** What to work on **
Go through the records, and copy each line in which the string "Issue" is present.
:: Extracted material
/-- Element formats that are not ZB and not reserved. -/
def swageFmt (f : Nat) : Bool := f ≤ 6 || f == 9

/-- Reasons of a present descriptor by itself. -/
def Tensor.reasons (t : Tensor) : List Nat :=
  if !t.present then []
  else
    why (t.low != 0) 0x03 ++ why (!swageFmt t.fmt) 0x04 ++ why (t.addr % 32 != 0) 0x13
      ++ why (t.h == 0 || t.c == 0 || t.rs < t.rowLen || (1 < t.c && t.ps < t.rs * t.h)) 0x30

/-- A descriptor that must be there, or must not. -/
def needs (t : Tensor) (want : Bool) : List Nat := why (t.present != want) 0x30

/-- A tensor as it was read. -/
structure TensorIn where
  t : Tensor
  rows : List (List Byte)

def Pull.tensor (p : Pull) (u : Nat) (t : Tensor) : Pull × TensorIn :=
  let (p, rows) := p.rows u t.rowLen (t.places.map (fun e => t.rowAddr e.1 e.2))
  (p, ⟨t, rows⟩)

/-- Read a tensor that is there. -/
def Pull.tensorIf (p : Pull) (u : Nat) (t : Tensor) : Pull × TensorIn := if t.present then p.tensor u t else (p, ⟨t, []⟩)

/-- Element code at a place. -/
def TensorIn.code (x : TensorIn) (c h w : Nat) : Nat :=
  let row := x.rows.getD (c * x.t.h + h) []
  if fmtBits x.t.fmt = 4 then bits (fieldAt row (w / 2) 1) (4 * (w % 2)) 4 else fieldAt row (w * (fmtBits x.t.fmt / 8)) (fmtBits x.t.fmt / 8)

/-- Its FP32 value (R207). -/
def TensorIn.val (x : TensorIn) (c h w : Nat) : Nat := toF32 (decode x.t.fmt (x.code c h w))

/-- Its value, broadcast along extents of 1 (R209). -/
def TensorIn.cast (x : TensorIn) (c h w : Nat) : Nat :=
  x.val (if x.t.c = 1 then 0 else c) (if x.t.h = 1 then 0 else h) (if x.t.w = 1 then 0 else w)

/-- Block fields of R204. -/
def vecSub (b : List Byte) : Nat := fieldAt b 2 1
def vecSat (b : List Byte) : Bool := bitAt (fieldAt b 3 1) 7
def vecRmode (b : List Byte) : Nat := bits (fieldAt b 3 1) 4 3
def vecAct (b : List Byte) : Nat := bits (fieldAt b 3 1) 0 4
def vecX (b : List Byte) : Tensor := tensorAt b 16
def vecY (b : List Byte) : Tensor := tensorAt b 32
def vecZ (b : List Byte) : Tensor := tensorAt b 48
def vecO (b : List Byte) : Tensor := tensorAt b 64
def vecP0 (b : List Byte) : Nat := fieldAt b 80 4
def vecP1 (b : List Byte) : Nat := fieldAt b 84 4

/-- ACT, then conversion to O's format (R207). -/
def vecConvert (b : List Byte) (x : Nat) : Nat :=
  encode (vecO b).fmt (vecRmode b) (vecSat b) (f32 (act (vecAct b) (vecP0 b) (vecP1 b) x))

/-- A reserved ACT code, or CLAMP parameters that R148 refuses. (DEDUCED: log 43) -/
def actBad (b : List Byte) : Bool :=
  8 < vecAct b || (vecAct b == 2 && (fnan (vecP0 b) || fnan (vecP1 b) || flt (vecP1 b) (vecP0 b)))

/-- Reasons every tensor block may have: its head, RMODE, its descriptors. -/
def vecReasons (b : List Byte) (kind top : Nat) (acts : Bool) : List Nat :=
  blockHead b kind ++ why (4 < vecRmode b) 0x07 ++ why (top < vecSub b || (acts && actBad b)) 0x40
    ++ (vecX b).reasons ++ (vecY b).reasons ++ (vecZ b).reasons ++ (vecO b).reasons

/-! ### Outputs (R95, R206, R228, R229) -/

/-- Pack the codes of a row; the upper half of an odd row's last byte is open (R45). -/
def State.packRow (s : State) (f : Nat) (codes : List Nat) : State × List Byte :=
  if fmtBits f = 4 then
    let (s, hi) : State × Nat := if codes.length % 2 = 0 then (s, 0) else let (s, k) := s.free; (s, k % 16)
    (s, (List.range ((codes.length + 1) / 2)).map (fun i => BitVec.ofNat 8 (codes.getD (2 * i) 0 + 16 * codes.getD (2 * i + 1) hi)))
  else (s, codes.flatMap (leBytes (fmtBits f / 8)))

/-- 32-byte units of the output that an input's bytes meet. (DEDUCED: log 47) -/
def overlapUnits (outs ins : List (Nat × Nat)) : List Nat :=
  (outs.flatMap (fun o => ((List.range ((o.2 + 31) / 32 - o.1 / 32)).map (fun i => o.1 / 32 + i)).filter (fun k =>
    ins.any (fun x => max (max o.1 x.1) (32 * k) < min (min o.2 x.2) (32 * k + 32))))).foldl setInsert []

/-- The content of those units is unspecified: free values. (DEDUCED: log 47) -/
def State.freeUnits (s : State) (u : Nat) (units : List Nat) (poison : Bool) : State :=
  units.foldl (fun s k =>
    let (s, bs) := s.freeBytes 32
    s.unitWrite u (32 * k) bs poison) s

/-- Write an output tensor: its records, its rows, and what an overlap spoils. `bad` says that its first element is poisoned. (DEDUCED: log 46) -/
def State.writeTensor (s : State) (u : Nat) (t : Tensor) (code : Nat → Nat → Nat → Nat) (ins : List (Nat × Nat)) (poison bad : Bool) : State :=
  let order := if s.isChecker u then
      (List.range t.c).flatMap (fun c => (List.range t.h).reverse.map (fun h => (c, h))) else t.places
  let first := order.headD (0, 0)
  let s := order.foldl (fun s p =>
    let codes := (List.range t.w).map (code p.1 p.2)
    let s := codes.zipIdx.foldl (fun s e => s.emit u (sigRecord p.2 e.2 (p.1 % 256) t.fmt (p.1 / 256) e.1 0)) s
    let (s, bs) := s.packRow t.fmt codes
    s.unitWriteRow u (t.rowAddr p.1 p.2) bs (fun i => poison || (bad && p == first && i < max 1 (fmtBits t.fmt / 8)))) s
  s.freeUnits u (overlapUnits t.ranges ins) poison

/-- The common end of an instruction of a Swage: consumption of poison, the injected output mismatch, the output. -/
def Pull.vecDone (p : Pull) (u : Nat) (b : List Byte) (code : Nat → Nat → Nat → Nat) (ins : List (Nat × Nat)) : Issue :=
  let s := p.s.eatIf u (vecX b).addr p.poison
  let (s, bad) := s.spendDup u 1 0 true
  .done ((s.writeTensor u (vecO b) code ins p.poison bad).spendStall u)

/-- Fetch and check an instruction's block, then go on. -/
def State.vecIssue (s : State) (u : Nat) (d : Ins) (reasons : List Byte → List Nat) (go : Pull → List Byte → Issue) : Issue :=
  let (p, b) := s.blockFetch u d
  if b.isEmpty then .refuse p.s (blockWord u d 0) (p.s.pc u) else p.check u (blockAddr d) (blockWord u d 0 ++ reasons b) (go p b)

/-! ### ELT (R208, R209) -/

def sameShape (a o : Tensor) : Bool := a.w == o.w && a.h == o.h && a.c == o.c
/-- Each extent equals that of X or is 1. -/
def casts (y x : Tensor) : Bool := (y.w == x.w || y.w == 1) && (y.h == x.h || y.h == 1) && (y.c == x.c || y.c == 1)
::::
** Answer box **
def Pull.vecDone (p : Pull) (u : Nat) (b : List Byte) (code : Nat → Nat → Nat → Nat) (ins : List (Nat × Nat)) : Issue :=
def State.vecIssue (s : State) (u : Nat) (d : Ins) (reasons : List Byte → List Nat) (go : Pull → List Byte → Issue) : Issue :=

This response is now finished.